TASK OBJECTIVE: Below are entries; output exactly the lines from the one with "f s).bagger = s.bagger := rfl" to the one with "f s).lamps = s.lamps := rfl", both included, and nothing else.

┌────────

-- ==== Sys2Proof/Laws/State.lean ====
section
/-! SUPPORT. One lemma per field for each named update of the state, true by rfl, so that no proof unfolds a record update. -/
namespace Sys2Proof.Machine

/-! ### setScale -/

@[simp] theorem setScale_power (st : ScaleState) (s : State) : (setScale st s).power = s.power := rfl
@[simp] theorem setScale_resetPin (st : ScaleState) (s : State) : (setScale st s).resetPin = s.resetPin := rfl
@[simp] theorem setScale_straps (st : ScaleState) (s : State) : (setScale st s).straps = s.straps := rfl
@[simp] theorem setScale_params (st : ScaleState) (s : State) : (setScale st s).params = s.params := rfl
@[simp] theorem setScale_divider (st : ScaleState) (s : State) : (setScale st s).divider = s.divider := rfl
@[simp] theorem setScale_inputs (st : ScaleState) (s : State) : (setScale st s).inputs = s.inputs := rfl
@[simp] theorem setScale_rx (st : ScaleState) (s : State) : (setScale st s).rx = s.rx := rfl
@[simp] theorem setScale_tx (st : ScaleState) (s : State) : (setScale st s).tx = s.tx := rfl
@[simp] theorem setScale_millTime (st : ScaleState) (s : State) : (setScale st s).millTime = s.millTime := rfl
@[simp] theorem setScale_slots (st : ScaleState) (s : State) : (setScale st s).slots = s.slots := rfl
@[simp] theorem setScale_takeCounter (st : ScaleState) (s : State) : (setScale st s).takeCounter = s.takeCounter := rfl
@[simp] theorem setScale_batchCounter (st : ScaleState) (s : State) : (setScale st s).batchCounter = s.batchCounter := rfl
@[simp] theorem setScale_reannounce (st : ScaleState) (s : State) : (setScale st s).reannounce = s.reannounce := rfl
@[simp] theorem setScale_carry (st : ScaleState) (s : State) : (setScale st s).carry = s.carry := rfl
@[simp] theorem setScale_bins (st : ScaleState) (s : State) : (setScale st s).bins = s.bins := rfl
@[simp] theorem setScale_peers (st : ScaleState) (s : State) : (setScale st s).peers = s.peers := rfl
@[simp] theorem setScale_reservations (st : ScaleState) (s : State) : (setScale st s).reservations = s.reservations := rfl
@[simp] theorem setScale_plan (st : ScaleState) (s : State) : (setScale st s).plan = s.plan := rfl
@[simp] theorem setScale_levels (st : ScaleState) (s : State) : (setScale st s).levels = s.levels := rfl
@[simp] theorem setScale_scaleConv (st : ScaleState) (s : State) : (setScale st s).scaleConv = s.scaleConv := rfl
@[simp] theorem setScale_bucketConv (st : ScaleState) (s : State) : (setScale st s).bucketConv = s.bucketConv := rfl
@[simp] theorem setScale_finConv (st : ScaleState) (s : State) : (setScale st s).finConv = s.finConv := rfl
@[simp] theorem setScale_channels (st : ScaleState) (s : State) : (setScale st s).channels = s.channels := rfl
@[simp] theorem setScale_scale (st : ScaleState) (s : State) : (setScale st s).scale = { s.scale with state := st } := rfl
@[simp] theorem setScale_surge (st : ScaleState) (s : State) : (setScale st s).surge = s.surge := rfl
@[simp] theorem setScale_mixer (st : ScaleState) (s : State) : (setScale st s).mixer = s.mixer := rfl
@[simp] theorem setScale_press (st : ScaleState) (s : State) : (setScale st s).press = s.press := rfl
@[simp] theorem setScale_train (st : ScaleState) (s : State) : (setScale st s).train = s.train := rfl
@[simp] theorem setScale_fin (st : ScaleState) (s : State) : (setScale st s).fin = s.fin := rfl
@[simp] theorem setScale_bagger (st : ScaleState) (s : State) : (setScale st s).bagger = s.bagger := rfl
@[simp] theorem setScale_hold (st : ScaleState) (s : State) : (setScale st s).hold = s.hold := rfl
@[simp] theorem setScale_step (st : ScaleState) (s : State) : (setScale st s).step = s.step := rfl
@[simp] theorem setScale_stepTimer (st : ScaleState) (s : State) : (setScale st s).stepTimer = s.stepTimer := rfl
@[simp] theorem setScale_trucks (st : ScaleState) (s : State) : (setScale st s).trucks = s.trucks := rfl
@[simp] theorem setScale_bays (st : ScaleState) (s : State) : (setScale st s).bays = s.bays := rfl
@[simp] theorem setScale_line (st : ScaleState) (s : State) : (setScale st s).line = s.line := rfl
@[simp] theorem setScale_reports (st : ScaleState) (s : State) : (setScale st s).reports = s.reports := rfl
@[simp] theorem setScale_faults (st : ScaleState) (s : State) : (setScale st s).faults = s.faults := rfl
@[simp] theorem setScale_lamps (st : ScaleState) (s : State) : (setScale st s).lamps = s.lamps := rfl
@[simp] theorem setScale_pins (st : ScaleState) (s : State) : (setScale st s).pins = s.pins := rfl
@[simp] theorem setScale_free (st : ScaleState) (s : State) : (setScale st s).free = s.free := rfl
@[simp] theorem setScale_pending (st : ScaleState) (s : State) : (setScale st s).pending = s.pending := rfl

/-! ### updDose -/

@[simp] theorem updDose_power (p : Nat) (f : Dose → Dose) (s : State) : (updDose p f s).power = s.power := rfl
@[simp] theorem updDose_resetPin (p : Nat) (f : Dose → Dose) (s : State) : (updDose p f s).resetPin = s.resetPin := rfl
@[simp] theorem updDose_straps (p : Nat) (f : Dose → Dose) (s : State) : (updDose p f s).straps = s.straps := rfl
@[simp] theorem updDose_params (p : Nat) (f : Dose → Dose) (s : State) : (updDose p f s).params = s.params := rfl
@[simp] theorem updDose_divider (p : Nat) (f : Dose → Dose) (s : State) : (updDose p f s).divider = s.divider := rfl
@[simp] theorem updDose_inputs (p : Nat) (f : Dose → Dose) (s : State) : (updDose p f s).inputs = s.inputs := rfl
@[simp] theorem updDose_rx (p : Nat) (f : Dose → Dose) (s : State) : (updDose p f s).rx = s.rx := rfl
@[simp] theorem updDose_tx (p : Nat) (f : Dose → Dose) (s : State) : (updDose p f s).tx = s.tx := rfl
@[simp] theorem updDose_millTime (p : Nat) (f : Dose → Dose) (s : State) : (updDose p f s).millTime = s.millTime := rfl
@[simp] theorem updDose_slots (p : Nat) (f : Dose → Dose) (s : State) : (updDose p f s).slots = s.slots := rfl
@[simp] theorem updDose_takeCounter (p : Nat) (f : Dose → Dose) (s : State) : (updDose p f s).takeCounter = s.takeCounter := rfl
@[simp] theorem updDose_batchCounter (p : Nat) (f : Dose → Dose) (s : State) : (updDose p f s).batchCounter = s.batchCounter := rfl
@[simp] theorem updDose_reannounce (p : Nat) (f : Dose → Dose) (s : State) : (updDose p f s).reannounce = s.reannounce := rfl
@[simp] theorem updDose_carry (p : Nat) (f : Dose → Dose) (s : State) : (updDose p f s).carry = s.carry := rfl
@[simp] theorem updDose_bins (p : Nat) (f : Dose → Dose) (s : State) : (updDose p f s).bins = s.bins := rfl
@[simp] theorem updDose_peers (p : Nat) (f : Dose → Dose) (s : State) : (updDose p f s).peers = s.peers := rfl
@[simp] theorem updDose_reservations (p : Nat) (f : Dose → Dose) (s : State) : (updDose p f s).reservations = s.reservations := rfl
@[simp] theorem updDose_plan (p : Nat) (f : Dose → Dose) (s : State) : (updDose p f s).plan = s.plan := rfl
@[simp] theorem updDose_levels (p : Nat) (f : Dose → Dose) (s : State) : (updDose p f s).levels = s.levels := rfl
@[simp] theorem updDose_scaleConv (p : Nat) (f : Dose → Dose) (s : State) : (updDose p f s).scaleConv = s.scaleConv := rfl
@[simp] theorem updDose_bucketConv (p : Nat) (f : Dose → Dose) (s : State) : (updDose p f s).bucketConv = s.bucketConv := rfl
@[simp] theorem updDose_finConv (p : Nat) (f : Dose → Dose) (s : State) : (updDose p f s).finConv = s.finConv := rfl
@[simp] theorem updDose_channels (p : Nat) (f : Dose → Dose) (s : State) : (updDose p f s).channels = s.channels := rfl
@[simp] theorem updDose_surge (p : Nat) (f : Dose → Dose) (s : State) : (updDose p f s).surge = s.surge := rfl
@[simp] theorem updDose_mixer (p : Nat) (f : Dose → Dose) (s : State) : (updDose p f s).mixer = s.mixer := rfl
@[simp] theorem updDose_press (p : Nat) (f : Dose → Dose) (s : State) : (updDose p f s).press = s.press := rfl
@[simp] theorem updDose_train (p : Nat) (f : Dose → Dose) (s : State) : (updDose p f s).train = s.train := rfl
@[simp] theorem updDose_fin (p : Nat) (f : Dose → Dose) (s : State) : (updDose p f s).fin = s.fin := rfl
@[simp] theorem updDose_bagger (p : Nat) (f : Dose → Dose) (s : State) : (updDose p f s).bagger = s.bagger := rfl
@[simp] theorem updDose_hold (p : Nat) (f : Dose → Dose) (s : State) : (updDose p f s).hold = s.hold := rfl
@[simp] theorem updDose_step (p : Nat) (f : Dose → Dose) (s : State) : (updDose p f s).step = s.step := rfl
@[simp] theorem updDose_stepTimer (p : Nat) (f : Dose → Dose) (s : State) : (updDose p f s).stepTimer = s.stepTimer := rfl
@[simp] theorem updDose_trucks (p : Nat) (f : Dose → Dose) (s : State) : (updDose p f s).trucks = s.trucks := rfl
@[simp] theorem updDose_bays (p : Nat) (f : Dose → Dose) (s : State) : (updDose p f s).bays = s.bays := rfl
@[simp] theorem updDose_line (p : Nat) (f : Dose → Dose) (s : State) : (updDose p f s).line = s.line := rfl
@[simp] theorem updDose_reports (p : Nat) (f : Dose → Dose) (s : State) : (updDose p f s).reports = s.reports := rfl
@[simp] theorem updDose_faults (p : Nat) (f : Dose → Dose) (s : State) : (updDose p f s).faults = s.faults := rfl
@[simp] theorem updDose_lamps (p : Nat) (f : Dose → Dose) (s : State) : (updDose p f s).lamps = s.lamps := rfl
@[simp] theorem updDose_pins (p : Nat) (f : Dose → Dose) (s : State) : (updDose p f s).pins = s.pins := rfl
@[simp] theorem updDose_free (p : Nat) (f : Dose → Dose) (s : State) : (updDose p f s).free = s.free := rfl
@[simp] theorem updDose_pending (p : Nat) (f : Dose → Dose) (s : State) : (updDose p f s).pending = s.pending := rfl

└────────

TASK ANSWER:
@[simp] theorem updDose_bagger (p : Nat) (f : Dose → Dose) (s : State) : (updDose p f s).bagger = s.bagger := rfl
@[simp] theorem updDose_hold (p : Nat) (f : Dose → Dose) (s : State) : (updDose p f s).hold = s.hold := rfl
@[simp] theorem updDose_step (p : Nat) (f : Dose → Dose) (s : State) : (updDose p f s).step = s.step := rfl
@[simp] theorem updDose_stepTimer (p : Nat) (f : Dose → Dose) (s : State) : (updDose p f s).stepTimer = s.stepTimer := rfl
@[simp] theorem updDose_trucks (p : Nat) (f : Dose → Dose) (s : State) : (updDose p f s).trucks = s.trucks := rfl
@[simp] theorem updDose_bays (p : Nat) (f : Dose → Dose) (s : State) : (updDose p f s).bays = s.bays := rfl
@[simp] theorem updDose_line (p : Nat) (f : Dose → Dose) (s : State) : (updDose p f s).line = s.line := rfl
@[simp] theorem updDose_reports (p : Nat) (f : Dose → Dose) (s : State) : (updDose p f s).reports = s.reports := rfl
@[simp] theorem updDose_faults (p : Nat) (f : Dose → Dose) (s : State) : (updDose p f s).faults = s.faults := rfl
@[simp] theorem updDose_lamps (p : Nat) (f : Dose → Dose) (s : State) : (updDose p f s).lamps = s.lamps := rfl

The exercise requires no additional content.